Bowling Alone by Robert Putnam - The eminent Progressive philosopher
John Dewey grappled with a conundrum that remains timely today—how to reconcile
modern, large-scale, technologically advanced society with the exigencies of
democracy. “Fraternity, liberty and equality isolated from communal life are
hopeless abstractions…. Democracy must begin at home, and its home is the
neighborly community.” “Only in local, face-to-face associations,” adds Dewey’s
biographer Robert Westbrook, “could members of a public participate in
dialogues with their fellows, and such dialogues were crucial to the formation
and organization of the public.” Externally, voluntary associations, from churches and professional societies to
Elks clubs and reading groups, allow individuals to express their interests and
demands on government and to protect themselves from abuses of power by their
political leaders.

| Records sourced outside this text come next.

-- ==== Sys2Proof/Machine/Dictionary.lean ====
section
/-! DEFINITION. The object dictionary: one descriptor per row of the object tables, with its type, its access
per port class, its default, its range, and whether it is shared and persisted (R404 to R410, Tables 12.2, 12.13, 12.14
and the object table of each chapter). Ranges are intervals; a rule that no interval can say is in the area's own rule
(Rules.lean). -/

namespace Sys2Proof.Machine

/-- The types of Table 12.2. `void` is the type of a command that takes no value. -/
inductive Ty where
  | bool
  | u (bytes : Nat)
  | s (bytes : Nat)
  | enum8
  | bits32
  | mtime
  | octets (n : Nat)
  | text (n : Nat)
  | table
  | void
deriving DecidableEq, Repr

/-- The access codes of Table 0.5; `no` is the dash. -/
inductive Acc where
  | ro | rw | wo | cmd | no
deriving DecidableEq, Repr

/-- A default: one value for all elements, or one value per element. -/
inductive Dflt where
  | all (v : Nat)
  | each (vs : List Nat)
deriving DecidableEq, Repr

/-- One row of an object table. -/
structure ObjDesc where
  num : Nat
  elems : Option Nat
  ty : Ty
  mg : Acc
  tw : Acc
  cn : Acc
  db : Acc
  dflt : Dflt
  rng : List (Int × Int)
  shared : Bool
  persisted : Bool
deriving DecidableEq, Repr

/-- Area 0x01. -/
def identityObjs : List ObjDesc := [
  ⟨Obj.DEV_VENDOR, none, (.u 4), .ro, .ro, .ro, .ro, (.all 23834), [], false, false⟩,
  ⟨Obj.DEV_MODEL, none, (.text 16), .ro, .ro, .ro, .ro, (.all 0), [], false, false⟩,
  ⟨Obj.DEV_STEPPING, none, (.u 1), .ro, .ro, .ro, .ro, (.all 0), [], false, false⟩,
  ⟨Obj.DEV_SERIAL, none, (.octets 16), .ro, .ro, .ro, .ro, (.all 0), [], false, false⟩,
  ⟨Obj.ROM_VERSION, none, (.u 4), .ro, .ro, .no, .ro, (.all 0), [], false, false⟩,
  ⟨Obj.FW_VERSION, none, (.u 4), .ro, .ro, .ro, .ro, (.all 0), [], false, false⟩,
  ⟨Obj.CHAWYN_VERSION, none, (.u 1), .ro, .ro, .ro, .ro, (.all 1), [], false, false⟩,
  ⟨Obj.STORE_FORMAT, none, (.u 2), .ro, .ro, .no, .ro, (.all 0), [], false, false⟩,
  ⟨Obj.LIFECYCLE, none, .enum8, .ro, .ro, .ro, .ro, (.all 0), [], false, false⟩,
  ⟨Obj.DEV_NAME, none, (.text 32), .rw, .ro, .ro, .rw, (.all 0), [], false, true⟩,
  ⟨Obj.DEV_LOCATION, none, (.text 64), .rw, .ro, .no, .rw, (.all 0), [], false, true⟩,
  ⟨Obj.DEV_ASSET_TAG, none, (.text 32), .rw, .ro, .no, .rw, (.all 0), [], false, true⟩,
  ⟨Obj.DEV_STRAPS, none, .bits32, .ro, .ro, .ro, .ro, (.all 0), [], false, false⟩]

/-- Area 0x02. -/
def deviceObjs : List ObjDesc := [
  ⟨Obj.DEV_STATE, none, .enum8, .ro, .ro, .ro, .ro, (.all 0), [], false, false⟩,
  ⟨Obj.LAYBY_REASON, none, .enum8, .ro, .ro, .no, .ro, (.all 0), [], false, false⟩,
  ⟨Obj.RESET_CAUSE, none, .enum8, .ro, .ro, .no, .ro, (.all 0), [], false, false⟩,
  ⟨Obj.UPTIME, none, (.u 4), .ro, .ro, .ro, .ro, (.all 0), [], false, false⟩,
  ⟨Obj.START_TIME, none, .mtime, .ro, .ro, .no, .ro, (.all 0), [], false, false⟩,
  ⟨Obj.START, none, .void, .cmd, .no, .no, .cmd, (.all 0), [], false, false⟩,
  ⟨Obj.DEV_LAYBY, none, .void, .cmd, .no, .no, .cmd, (.all 0), [], false, false⟩,
  ⟨Obj.DEV_RESET, none, .void, .cmd, .no, .no, .cmd, (.all 0), [], false, false⟩,
  ⟨Obj.CONFIG_DIGEST, none, (.u 8), .ro, .ro, .ro, .ro, (.all 0), [], false, false⟩,
  ⟨Obj.STORE_PENDING, none, .bool, .ro, .ro, .no, .ro, (.all 0), [], false, false⟩,
  ⟨Obj.CH_REQUESTS, (some 5), (.u 4), .ro, .ro, .no, .ro, (.all 0), [], false, false⟩,
  ⟨Obj.CH_REFUSED, (some 5), (.u 4), .ro, .ro, .no, .ro, (.all 0), [], false, false⟩,
  ⟨Obj.CH_MALFORMED, (some 5), (.u 4), .ro, .ro, .no, .ro, (.all 0), [], false, false⟩,
  ⟨Obj.CH_DUPLICATES, (some 5), (.u 4), .ro, .ro, .no, .ro, (.all 0), [], false, false⟩,
  ⟨Obj.CH_EVENTS_DROPPED, none, (.u 4), .ro, .ro, .no, .ro, (.all 0), [], false, false⟩,
  ⟨Obj.CH_BULK_EXPIRED, none, (.u 4), .ro, .ro, .no, .ro, (.all 0), [], false, false⟩,
  ⟨Obj.CH_COUNT_CLEAR, none, .void, .cmd, .no, .no, .cmd, (.all 0), [], false, false⟩,
  ⟨Obj.SUB_PAIR, (some 16), (.octets 32), .ro, .rw, .no, .ro, (.all 0), [], true, false⟩,
  ⟨Obj.SUB_OWN, (some 16), (.octets 32), .ro, .ro, .no, .ro, (.all 0), [], false, false⟩]

/-- Area 0x03. -/
def twinObjs : List ObjDesc := [
  ⟨Obj.TWIN_MODE, none, .enum8, .rw, .ro, .no, .rw, (.all 0), [(0, 1)], false, true⟩,
  ⟨Obj.TWIN_SIDE, none, .enum8, .ro, .ro, .ro, .ro, (.all 0), [], false, false⟩,
  ⟨Obj.TWIN_STATE, none, .enum8, .ro, .ro, .ro, .ro, (.all 0), [], false, false⟩,
  ⟨Obj.DP_HELD, none, .bool, .ro, .ro, .ro, .ro, (.all 0), [], false, false⟩,
  ⟨Obj.DP_LEASE_NO, none, (.u 2), .ro, .ro, .no, .ro, (.all 0), [], false, false⟩,
  ⟨Obj.DP_LEASE_LEFT, none, (.u 4), .ro, .ro, .no, .ro, (.all 0), [], false, false⟩,
  ⟨Obj.PEER_STATE, none, .enum8, .ro, .ro, .no, .ro, (.all 0), [], false, false⟩,
  ⟨Obj.TWIN_HOLDER, none, .enum8, .ro, .ro, .no, .ro, (.all 255), [], false, false⟩,
  ⟨Obj.TWIN_REJOIN_HOLDOFF, none, (.u 2), .rw, .ro, .no, .rw, (.all 1000), [(100, 60000)], false, true⟩,
  ⟨Obj.TWIN_REJOIN_LIMIT, none, (.u 1), .rw, .ro, .no, .rw, (.all 3), [(1, 20)], false, true⟩,
  ⟨Obj.TWIN_VERIFY_WINDOWS, none, (.u 4), .rw, .ro, .no, .rw, (.all 10000), [(1000, 1000000)], false, true⟩,
  ⟨Obj.TWIN_MT_LIMIT, none, (.u 2), .rw, .ro, .no, .rw, (.all 1000), [(100, 3000)], false, true⟩,
  ⟨Obj.TWIN_MT_DIFF, none, (.s 4), .ro, .ro, .no, .ro, (.all 0), [], false, false⟩,
  ⟨Obj.DP_RELEASE, none, .void, .cmd, .no, .no, .cmd, (.all 0), [], false, false⟩,
  ⟨Obj.TWIN_JOIN, none, .void, .cmd, .no, .no, .cmd, (.all 0), [], false, false⟩,
  ⟨Obj.DP_GRANTS, none, (.u 4), .ro, .ro, .no, .ro, (.all 0), [], false, false⟩,
  ⟨Obj.DP_EXPIRIES, none, (.u 4), .ro, .ro, .no, .ro, (.all 0), [], false, false⟩,
  ⟨Obj.TWIN_DIGEST_MISMATCH, none, (.u 4), .ro, .ro, .no, .ro, (.all 0), [], false, false⟩,
  ⟨Obj.TWIN_JOINS, none, (.u 4), .ro, .ro, .no, .ro, (.all 0), [], false, false⟩,
  ⟨Obj.TWIN_JOIN_FAILS, none, (.u 4), .ro, .ro, .no, .ro, (.all 0), [], false, false⟩,
  ⟨Obj.TWIN_UNSEALED, none, (.u 4), .ro, .ro, .no, .ro, (.all 0), [], false, false⟩,
  ⟨Obj.TWIN_RECORDS_LOST, none, (.u 4), .ro, .ro, .no, .ro, (.all 0), [], false, false⟩,
  ⟨Obj.TWIN_COUNT_CLEAR, none, .void, .cmd, .no, .no, .cmd, (.all 0), [], false, false⟩,
  ⟨Obj.TWIN_PREFER, none, .enum8, .rw, .ro, .no, .rw, (.all 0), [(0, 1)], false, true⟩,
  ⟨Obj.REF_HANDOVER, none, .void, .cmd, .no, .no, .cmd, (.all 0), [], false, false⟩,
  ⟨Obj.REF_SUSPECT, none, .bits32, .ro, .ro, .no, .ro, (.all 0), [], false, false⟩,
  ⟨Obj.REF_GRANTS, none, (.u 4), .ro, .ro, .no, .ro, (.all 0), [], false, false⟩]

/-- Area 0x10. -/
def crosspointObjs : List ObjDesc := [
  ⟨Obj.XP_SOURCE, (some 1024), (.u 2), .ro, .ro, .no, .ro, (.all 4095), [], false, true⟩,
  ⟨Obj.XP_PENDING, (some 1024), (.u 2), .ro, .ro, .no, .ro, (.all 65535), [], false, false⟩,
  ⟨Obj.XP_PENDING_E, (some 1024), .mtime, .ro, .ro, .no, .ro, (.all 0), [], false, false⟩,
  ⟨Obj.XP_SUBSCRIPTION, (some 1128), .bits32, .ro, .ro, .no, .ro, (.all 0), [], false, false⟩,
  ⟨Obj.XP_FANOUT, (some 1128), (.u 2), .ro, .ro, .no, .ro, (.all 0), [], false, false⟩,
  ⟨Obj.XP_PROTECT, (some 1024), .bool, .rw, .rw, .no, .rw, (.all 0), [(0, 1)], true, true⟩,
  ⟨Obj.XP_MESH_LOAD, (some 240), (.u 1), .ro, .ro, .no, .ro, (.all 0), [], false, false⟩]

/-- Area 0x11. -/
def takesObjs : List ObjDesc := [
  ⟨Obj.TAKE, none, (.octets 16), .wo, .wo, .no, .wo, (.all 0), [], true, false⟩,
  ⟨Obj.TAKE_CANCEL, (some 1024), .void, .cmd, .cmd, .no, .cmd, (.all 0), [], true, false⟩,
  ⟨Obj.HAMPER_ENTRIES, (some 256), .table, .rw, .rw, .no, .rw, (.all 0), [], true, true⟩,
  ⟨Obj.HAMPER_COUNT, (some 256), (.u 2), .ro, .ro, .no, .ro, (.all 0), [], false, false⟩,
  ⟨Obj.HAMPER_FIRE, (some 256), .mtime, .cmd, .cmd, .no, .cmd, (.all 0), [], true, false⟩,
  ⟨Obj.HAMPER_STATE, (some 256), .enum8, .ro, .ro, .no, .ro, (.all 0), [], false, false⟩,
  ⟨Obj.HAMPER_ABORT, (some 256), .void, .cmd, .cmd, .no, .cmd, (.all 0), [], true, false⟩,
  ⟨Obj.HAMPER_CLEAR, (some 256), .void, .cmd, .cmd, .no, .cmd, (.all 0), [], true, false⟩,
  ⟨Obj.HAMPERS_IN_PROGRESS, none, (.u 2), .ro, .ro, .no, .ro, (.all 0), [], false, false⟩,
  ⟨Obj.TAKES_EXECUTED, none, (.u 4), .ro, .ro, .no, .ro, (.all 0), [], false, false⟩,
  ⟨Obj.TAKES_LATE, none, (.u 4), .ro, .ro, .no, .ro, (.all 0), [], false, false⟩,
  ⟨Obj.TAKES_DIRTY, none, (.u 4), .ro, .ro, .no, .ro, (.all 0), [], false, false⟩,
  ⟨Obj.TAKES_REFUSED, none, (.u 4), .ro, .ro, .no, .ro, (.all 0), [], false, false⟩,
  ⟨Obj.TAKE_LAST_TIME, (some 1024), .mtime, .ro, .ro, .no, .ro, (.all 0), [], false, false⟩,
  ⟨Obj.TAKE_COUNT_CLEAR, none, .void, .cmd, .no, .no, .cmd, (.all 0), [], false, false⟩]

/-- Area 0x14. -/
def inputsObjs : List ObjDesc := [
  ⟨Obj.IN_TRANSPORT, (some 1024), .enum8, .rw, .rw, .no, .rw, (.all 0), [(0, 1)], true, true⟩,
  ⟨Obj.IN_GANG, (some 1024), .bool, .rw, .rw, .no, .rw, (.all 0), [(0, 1)], true, true⟩,
  ⟨Obj.IN_FORMAT, (some 1024), .enum8, .ro, .ro, .no, .ro, (.all 0), [], false, false⟩,
  ⟨Obj.IN_STATUS, (some 1024), .enum8, .ro, .ro, .no, .ro, (.all 0), [], false, false⟩,
  ⟨Obj.IN_PHASE, (some 1024), (.u 4), .ro, .ro, .no, .ro, (.all 0), [], false, false⟩,
  ⟨Obj.IN_MARK_DISAGREE, (some 1024), (.u 4), .ro, .ro, .no, .ro, (.all 0), [], false, false⟩,
  ⟨Obj.IN_DISCONT, (some 1024), (.u 4), .ro, .ro, .no, .ro, (.all 0), [], false, false⟩,
  ⟨Obj.IN_HOLES, (some 1024), (.u 4), .ro, .ro, .no, .ro, (.all 0), [], false, false⟩,
  ⟨Obj.IN_GANG_SKEW, (some 1024), (.u 4), .ro, .ro, .no, .ro, (.all 0), [], false, false⟩,
  ⟨Obj.IN_COUNT_CLEAR, (some 1024), .void, .cmd, .no, .no, .cmd, (.all 0), [], false, false⟩]

/-- Area 0x15. -/
def outputsObjs : List ObjDesc := [
  ⟨Obj.OUT_TRANSPORT, (some 1024), .enum8, .rw, .rw, .no, .rw, (.all 0), [(0, 1)], true, true⟩,
  ⟨Obj.OUT_GANG, (some 1024), .bool, .rw, .rw, .no, .rw, (.all 0), [(0, 1)], true, true⟩,
  ⟨Obj.OUT_FORMAT, (some 1024), .enum8, .rw, .rw, .no, .rw, (.all 0), [(0, 23)], true, true⟩,
  ⟨Obj.OUT_OFFSET, (some 1024), (.u 4), .rw, .rw, .no, .rw, (.all 0), [(0, 41708333)], true, true⟩,
  ⟨Obj.OUT_TIMING_WINDOW, (some 1024), (.u 2), .rw, .rw, .no, .rw, (.all 1000), [(0, 1500)], true, true⟩,
  ⟨Obj.OUT_FIELD_SWITCH, (some 1024), .enum8, .rw, .rw, .no, .rw, (.all 0), [(0, 1)], true, true⟩,
  ⟨Obj.OUT_STATE, (some 1024), .enum8, .ro, .ro, .no, .ro, (.all 0), [], false, false⟩,
  ⟨Obj.OUT_PASS_LATENCY, (some 1024), (.u 4), .ro, .ro, .no, .ro, (.all 0), [], false, false⟩,
  ⟨Obj.OUT_REPHASE, (some 1024), (.u 4), .ro, .ro, .no, .ro, (.all 0), [], false, false⟩,
  ⟨Obj.OUT_DIRTY, (some 1024), (.u 4), .ro, .ro, .no, .ro, (.all 0), [], false, false⟩,
  ⟨Obj.OUT_UNDERFLOW, (some 1024), (.u 4), .ro, .ro, .no, .ro, (.all 0), [], false, false⟩,
  ⟨Obj.OUT_COUNT_CLEAR, (some 1024), .void, .cmd, .no, .no, .cmd, (.all 0), [], false, false⟩]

But if we have a broader conception of politics and democracy than merely the
advocacy of narrow interests, then the explosion of staff-led,
professionalized, Washington-based advocacy organizations may not be as
satisfactory, for it was in those local luncheons that civic skills were honed
and genuine give-and-take deliberation occurred. As Theda Skocpol argues:
In classic civic America, millions of ordinary men and women could interact
with one another, participate in groups side by side with the more privileged,
and exercise influence in both community and national affairs…. In recent times
the old civic America has been bypassed and shoved to the side by a gaggle of
professionally dominated advocacy groups and nonprofit institutions rarely
attached to memberships worthy of the name. Ideas of shared citizenship and
possibilities for democratic leverage have been compromised in the process.